On a juste plissé les yeux devant la lumière, puis lancé un regard vide au dessus de nos têtes pour voir sa source. C’est tout. Ressentir, ça n’était pas pour nous. On ne savait pas ressentir. Tout ce qu’on savait, c’est qu’on allait se prendre une taloche si on trainait le nez en l’air trop longtemps. On a suivit une des gouvernantes de la cave jusqu’une petite garde à cheval et en armure : sept hommes, trois femmes. C’était rare, les femmes soldats. En général, on essayait de pas en gâcher trop à la bataille : plus il y en avait pour enfanter, plus il y avait de soldats et plus il y aurait de bras pour couper les têtes ennemis. Mais on en gardait tout de même quelques unes. Les plus hargneuses, les plus obéissantes, les plus habiles. Comme moi. Une femme peut-être pratique et redoutable, et ceux qui donnaient les ordres ne faisaient pas l’erreur de toutes les laisser de côté.

On est monté chacun devant un soldat, et ils nous ont emmenés au château. Un des rares encore debout. Il était bien gardé, il faut dire. Sans QG, les ennemis gagnaient de suite. Ce château, c’était l’un des cinq QG. Ma vie là-bas se résume encore de façon très simple, tous les jours se ressemblaient : on se levait, on se lavait, on mangeait, on apprenait poisons, pièges et cartes, on mangeait, on assouplissait nos corps, on travaillait nos réflexes, notre rapidité, on nous enseignait les armes. Puis on mangeait, on dormait, et le lendemain, on recommençait. A cet âge là, on avale tout ce qu’on nous donne, et nous progressions à une vitesse que vous, vous trouveriez sans doute effrayante pour des gamins de notre âge. Les maîtres trouvaient cela satisfaisant.

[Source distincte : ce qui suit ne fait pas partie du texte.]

-- ==== Sys2Proof/Machine/Num.lean ====
section
/-!
DEFINITION. Number formats and rounding: the binary formats (R154, R155), DM8 (R156, R157), i4 and
i8 (R159), fixed point (R160), the rounding rule (R161 to R163, R169), special values in
conversions (R167) and the grain function (R168). Values are exact fractions; a result is rounded
once, at the end.
-/
namespace Sys2Proof.Machine

/-- A non-negative fraction n / d. -/
structure Frac where
  n : Nat
  d : Nat
  deriving DecidableEq, Repr

def Frac.isZero (x : Frac) : Bool := x.n == 0
def Frac.lt (x y : Frac) : Bool := decide (x.n * y.d < y.n * x.d)
def Frac.le (x y : Frac) : Bool := decide (x.n * y.d ≤ y.n * x.d)
def Frac.mul (x y : Frac) : Frac := ⟨x.n * y.n, x.d * y.d⟩
def Frac.inv (x : Frac) : Frac := ⟨x.d, x.n⟩
/-- m × 2^e. -/
def Frac.ofPow2 (m : Nat) (e : Int) : Frac :=
  if e < 0 then ⟨m, 2 ^ (-e).toNat⟩ else ⟨m * 2 ^ e.toNat, 1⟩
/-- m × 10^e. -/
def Frac.scale10 (x : Frac) (e : Int) : Frac :=
  if e < 0 then ⟨x.n, x.d * 10 ^ (-e).toNat⟩ else ⟨x.n * 10 ^ e.toNat, x.d⟩

/-- A signed exact fraction. -/
structure SFrac where
  neg : Bool
  mag : Frac
  deriving DecidableEq, Repr

def SFrac.num (x : SFrac) : Int := if x.neg then -(x.mag.n : Int) else (x.mag.n : Int)
def SFrac.ofInt (n : Int) : SFrac := ⟨decide (n < 0), ⟨n.natAbs, 1⟩⟩
/-- num / den, den > 0. -/
def SFrac.ofIntDiv (n : Int) (d : Nat) : SFrac := ⟨decide (n < 0), ⟨n.natAbs, d⟩⟩
def SFrac.add (x y : SFrac) : SFrac :=
  SFrac.ofIntDiv (x.num * y.mag.d + y.num * x.mag.d) (x.mag.d * y.mag.d)
def SFrac.mul (x y : SFrac) : SFrac := ⟨x.neg != y.neg, x.mag.mul y.mag⟩
def SFrac.negate (x : SFrac) : SFrac := ⟨!x.neg, x.mag⟩
def SFrac.lt (x y : SFrac) : Bool := decide (x.num * y.mag.d < y.num * x.mag.d)

/-- floor(log2(n / d)) for n, d > 0. -/
def floorLog2 (x : Frac) : Int :=
  let e : Int := (Nat.log2 x.n : Int) - (Nat.log2 x.d : Int)
  if (Frac.ofPow2 1 e).le x then e else e - 1

/-! ### MODE's sticky bits (R164) -/

def bitNV : BitVec 16 := 1#16 <<< 8
def bitDZ : BitVec 16 := 1#16 <<< 9
def bitOF : BitVec 16 := 1#16 <<< 10
def bitUF : BitVec 16 := 1#16 <<< 11
def bitNX : BitVec 16 := 1#16 <<< 12
def bitRESV : BitVec 16 := 1#16 <<< 13

/-- How a result is rounded: the code of R161 (1 to 6), the grain bits of R168 for code 6, and the
MODE bits FZI, FZO and OVF in force. -/
structure Rnd where
  code  : Nat
  grain : BitVec 32
  fzi   : Bool
  fzo   : Bool
  ovf   : Bool
  deriving DecidableEq, Repr

/-- Plain round to nearest, ties to even, with no flush (R173, R305). -/
def rndRN : Rnd := ⟨1, 0, false, false, false⟩

/-- R161 on a magnitude q + r / d in units of the last place (0 ≤ r < d): is the result the
neighbour away from zero? `tOdd` says that the neighbour toward zero has code bit 0 set. -/
def roundsAway (rnd : Rnd) (neg tOdd : Bool) (r d : Nat) : Bool :=
  if r = 0 then false else
  match rnd.code with
  | 1 => decide (2 * r > d) || (decide (2 * r = d) && tOdd)
  | 2 => false
  | 3 => !neg
  | 4 => neg
  | 5 => decide (2 * r ≥ d)
  | _ => decide (2 ^ 32 * r / d + rnd.grain.toNat ≥ 2 ^ 32)

/-- Does an overflow under this rounding give infinity (R162, the f32 rule)? -/
def overflowsToInf (rnd : Rnd) (neg : Bool) : Bool :=
  match rnd.code with
  | 2 => false
  | 3 => !neg
  | 4 => neg
  | _ => true

/-! ### Binary formats (R154) -/

structure BinFmt where
  expBits  : Nat
  fracBits : Nat
  bias     : Nat
  deriving DecidableEq, Repr

def fmtF32 : BinFmt := ⟨8, 23, 127⟩
def fmtF16 : BinFmt := ⟨5, 10, 15⟩
def fmtBF16 : BinFmt := ⟨8, 7, 127⟩

/-- A decoded value. A zero keeps its sign. -/
inductive FVal where
  | nan (signalling : Bool)
  | inf (neg : Bool)
  | num (x : SFrac)
  deriving DecidableEq, Repr

def BinFmt.width (f : BinFmt) : Nat := 1 + f.expBits + f.fracBits
def BinFmt.infCode (f : BinFmt) : Nat := (2 ^ f.expBits - 1) * 2 ^ f.fracBits
/-- The canonical quiet NaN (R155). -/
def BinFmt.nanCode (f : BinFmt) : Nat := f.infCode + 2 ^ (f.fracBits - 1)
def BinFmt.signBit (f : BinFmt) : Nat := 2 ^ (f.expBits + f.fracBits)
def BinFmt.withSign (f : BinFmt) (neg : Bool) (m : Nat) : Nat := if neg then f.signBit + m else m

/-- Is the code a subnormal (R154)? -/
def BinFmt.isSubnormal (f : BinFmt) (c : Nat) : Bool :=
  let m := c % f.signBit
  decide (0 < m) && decide (m < 2 ^ f.fracBits)

/-- FZI: a subnormal input reads as zero of its sign (R163). -/
def BinFmt.flushIn (f : BinFmt) (fzi : Bool) (c : Nat) : Nat :=
  if fzi && f.isSubnormal c then f.withSign (decide (f.signBit ≤ c)) 0 else c

def BinFmt.decode (f : BinFmt) (c : Nat) : FVal :=
  let neg := decide (f.signBit ≤ c)
  let m := c % f.signBit
  let frac := m % 2 ^ f.fracBits
  let ex := m / 2 ^ f.fracBits
  if ex = 2 ^ f.expBits - 1 then
    if frac = 0 then .inf neg else .nan (decide (frac < 2 ^ (f.fracBits - 1)))
  else if ex = 0 then
    .num ⟨neg, Frac.ofPow2 frac (1 - (f.bias : Int) - f.fracBits)⟩
  else
    .num ⟨neg, Frac.ofPow2 (2 ^ f.fracBits + frac) ((ex : Int) - f.bias - f.fracBits)⟩

/-- A result: its code and the MODE bits it raises. -/
structure Res where
  code  : Nat
  flags : BitVec 16
  deriving DecidableEq, Repr

/-- round_t of R161 for a binary format, with overflow (R162) and tininess (R163). `narrow` is true
for bf16 and f16, whose overflow MODE.OVF decides. An exact zero keeps the sign it is given. Between the largest
finite value and the next step a stochastic rounding draws: the draw decides whether the result overflows
(DESIGN CHOICE, log 90). -/
def BinFmt.round (f : BinFmt) (narrow : Bool) (rnd : Rnd) (x : SFrac) : Res :=
  if x.mag.isZero then ⟨f.withSign x.neg 0, 0⟩ else
  let p : Int := f.fracBits
  let emin : Int := 1 - (f.bias : Int)
  let e := floorLog2 x.mag
  let units (qe : Int) : Frac := x.mag.mul (Frac.ofPow2 1 (-qe))
  let step (qe : Int) : Nat × Nat :=
    let u := units qe
    let q := u.n / u.d
    let r := u.n % u.d
    (if roundsAway rnd x.neg (q % 2 == 1) r u.d then q + 1 else q, r)
  let qe := max e emin - p
  let (q, r) := step qe
  let code := ((qe + p + f.bias).toNat - 1) * 2 ^ f.fracBits + q
  let nx : BitVec 16 := if r = 0 then 0 else bitNX
  if f.infCode ≤ code then
    let toInf := overflowsToInf rnd x.neg && (!narrow || rnd.ovf)
    ⟨f.withSign x.neg (if toInf then f.infCode else f.infCode - 1), bitOF ||| bitNX⟩
  else
    -- tiny: the magnitude rounded with unbounded exponent is below the smallest normal
    let tiny := decide (e < emin) &&
      (let (q', _) := step (e - p); (Frac.ofPow2 q' (e - p)).lt (Frac.ofPow2 1 emin))
    let uf : BitVec 16 := if tiny && r ≠ 0 then bitUF else 0
    let full := f.withSign x.neg code
    if rnd.fzo && f.isSubnormal full then ⟨f.withSign x.neg 0, bitUF ||| bitNX⟩
    else ⟨full, nx ||| uf⟩

/-! ### DM8 (R156, R157) -/

/-- The magnitude of magnitude code m, 1 ≤ m ≤ 126. -/
def dm8Mag (m : Nat) : Frac :=
  let top := m / 64 % 2
  -- length of the run of bits equal to bit 6
  let k : Nat := if m / 32 % 2 ≠ top then 1 else if m / 16 % 2 ≠ top then 2
    else if m / 8 % 2 ≠ top then 3 else if m / 4 % 2 ≠ top then 4
    else if m / 2 % 2 ≠ top then 5 else 6
  let p : Nat := 6 - k
  let fr := m % 2 ^ p
  let e : Int := if top = 1 then (k : Int) - 1 else -(k : Int)
  Frac.scale10 ⟨2 ^ p + 9 * fr, 2 ^ p⟩ e

/-- The value of a DM8 code; 0x80, "no value", reads as a quiet NaN. -/
def dm8Decode (c : Nat) : FVal :=
  let neg := decide (128 ≤ c)
  let m := c % 128
  if m = 0 then (if neg then .nan false else .num ⟨false, ⟨0, 1⟩⟩)
  else if m = 127 then .inf neg
  else .num ⟨neg, dm8Mag m⟩

/-- The greatest magnitude code whose value is at most x (0 for x < 10^-6), by a search over the
ascending codes. -/
def dm8Floor (x : Frac) : Nat :=
  (List.range 126).foldl (fun best i => if (dm8Mag (i + 1)).le x then i + 1 else best) 0

/-- round_dm8 of R161, with R162 and R163. -/
def dm8Round (rnd : Rnd) (x : SFrac) : Res :=
  if x.mag.isZero then ⟨0, 0⟩ else
  let sgn (m : Nat) : Nat := if m = 0 then 0 else if x.neg then 128 + m else m
  if Frac.lt ⟨100000, 1⟩ x.mag then
    ⟨sgn (if overflowsToInf rnd x.neg && rnd.ovf then 127 else 126), bitOF ||| bitNX⟩
  else
    let t := dm8Floor x.mag
    let lo : Frac := if t = 0 then ⟨0, 1⟩ else dm8Mag t
    let hi := if t = 126 then lo else dm8Mag (t + 1)
    -- position of x on the step from lo to hi
    let r := (x.mag.n * lo.d - lo.n * x.mag.d) * hi.d
    let d := (hi.n * lo.d - lo.n * hi.d) * x.mag.d
    let m := if roundsAway rnd x.neg (t % 2 == 1) r d then t + 1 else t
    let nx : BitVec 16 := if r = 0 then 0 else bitNX
    let uf : BitVec 16 := if x.mag.lt ⟨1, 1000000⟩ then bitUF else 0
    ⟨sgn m, nx ||| uf⟩

/-! ### Integers -/

/-- Two's complement of n bits. -/
def toCode (n : Nat) (x : Int) : Nat := (x % (2 ^ n : Nat)).toNat

/-- Saturate an exact integer to an n-bit type; `flag` is raised when it saturates (R162). -/
def satInt (signed : Bool) (n : Nat) (flag : BitVec 16) (x : Int) : Res :=
  let lo : Int := if signed then -(2 ^ (n - 1) : Nat) else 0
  let hi : Int := if signed then (2 ^ (n - 1) : Nat) - 1 else (2 ^ n : Nat) - 1
  if x < lo then ⟨toCode n lo, flag⟩ else if hi < x then ⟨toCode n hi, flag⟩
  else ⟨toCode n x, 0⟩

/-- The integer that R161 gives for x, and whether it is inexact. -/
def roundToInt (rnd : Rnd) (x : SFrac) : Int × Bool :=
  let q := x.mag.n / x.mag.d
  let r := x.mag.n % x.mag.d
  let m := if roundsAway rnd x.neg (q % 2 == 1) r x.mag.d then q + 1 else q
  (if x.neg then -(m : Int) else (m : Int), decide (r ≠ 0))

/-- round_int and round_fx of R161: a value to an n-bit integer, saturating with `flag` and never
NX then; NX when a result within range was rounded (R162). -/
def roundIntSat (rnd : Rnd) (signed : Bool) (n : Nat) (flag : BitVec 16) (x : SFrac) : Res :=
  let (i, inexact) := roundToInt rnd x
  let r := satInt signed n flag i
  if r.flags = 0 then ⟨r.code, if inexact then bitNX else 0⟩ else r

/-- A float value to an integer or fixed type of n bits (R167): NaN gives 0, infinities the
limits, all with NV. -/
def fvalToInt (rnd : Rnd) (signed : Bool) (n : Nat) : FVal → Res
  | .nan _ => ⟨0, bitNV⟩
  | .inf neg =>
    let lo : Int := if signed then -(2 ^ (n - 1) : Nat) else 0
    let hi : Int := if signed then (2 ^ (n - 1) : Nat) - 1 else (2 ^ n : Nat) - 1
    ⟨toCode n (if neg then lo else hi), bitNV⟩
  | .num x => roundIntSat rnd signed n bitNV x

/-- A value to a binary format (R167). -/
def fvalToBin (f : BinFmt) (narrow : Bool) (rnd : Rnd) : FVal → Res
  | .nan sig => ⟨f.nanCode, if sig then bitNV else 0⟩
  | .inf neg => ⟨f.withSign neg f.infCode, 0⟩
  | .num x => f.round narrow rnd x

/-- A value to dm8 (R167). -/
def fvalToDm8 (rnd : Rnd) : FVal → Res
  | .nan sig => ⟨128, if sig then bitNV else 0⟩
  | .inf neg => ⟨if neg then 255 else 127, 0⟩
  | .num x => dm8Round rnd x

/-- An i4 code as its value; 0b1000 reads as 0 and raises RESV (R159). -/
def i4Value (c : Nat) : Int × BitVec 16 :=
  if c = 8 then (0, bitRESV) else if c < 8 then ((c : Int), 0) else ((c : Int) - 16, 0)

/-- Saturate to i4, which is symmetric: -7 to 7 (R159). -/
def satI4 (x : Int) : Res :=
  if x < -7 then ⟨9, bitOF⟩ else if 7 < x then ⟨7, bitOF⟩ else ⟨toCode 4 x, 0⟩

/-! ### The grain function (R168) -/

/-- One of the four rounds. -/
def grainRound (ab : Word64 × Word64) : Word64 × Word64 :=
  let b := ab.2 + ab.1.rotateLeft 13
  let a := ab.1 ^^^ b.rotateLeft 29
  let a := a * 0xD6E8FEB86659FD93#64
  (a, b ^^^ (a >>> 32))

/-- grain(seed, g, lane, d, j): 32 random bits. -/
def grain (seed g : Word64) (lane : Nat) (d : BitVec 48) (j : Nat) : BitVec 32 :=
  let a := seed ^^^ (g * 0x9E3779B97F4A7C15#64)
  let b := d.zeroExtend 64 ||| (BitVec.ofNat 64 j <<< 48) ||| (BitVec.ofNat 64 lane <<< 56)
  let r := grainRound (grainRound (grainRound (grainRound (a, b))))
  ((r.1 ^^^ r.2) >>> 32).truncate 32

end Sys2Proof.Machine
end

Alors, ils montaient un peu la barre et nous en demandaient un peu plus.

C’est ancré. Tout ce que j’ai pu apprendre à cette époque, c’est ancré en moi. C’est comme respirer, marcher ou voir. C’est une partie intégrante de mon être, c’est un sens de plus, une conscience de plus, un fait naturel et irréfléchi. Oublier cet enseignement, c’est comme oublier comment avaler de l’air, c’est impossible. Impossible. Impossible parce que c’est ainsi qu’on a voulu que je sois, c’est ainsi que l’on a modelé l’arme Lilie, c’est ainsi qu’on a assemblé chacune des pièces qui me composent. C’est ainsi que j’ai fini par être. Ne me blâme pas. Tu n’en as pas le droit. Moi, je ne te blâme pas parce que tu respires. Alors ne me blâme pas parce que je tue.

*


- C’est toi qui… ?

Une voix étranglée. Ca lui fait mal de poser cette question. C’est bizarre. C’est con. Oui, décidemment, il est con. Elle lui rend son regard. Sans y faire écho. Lui, il est perdu. Perdu, à l’orée de la folie. Noyé dans sa douleur et son incompréhension. Elle, elle est là. Et c’est tout. Ses yeux sont vides de toute émotion. On y lit peut-être un peu de surprise ; qu’est-ce qu’il a, ce type ? C’est juste une morte.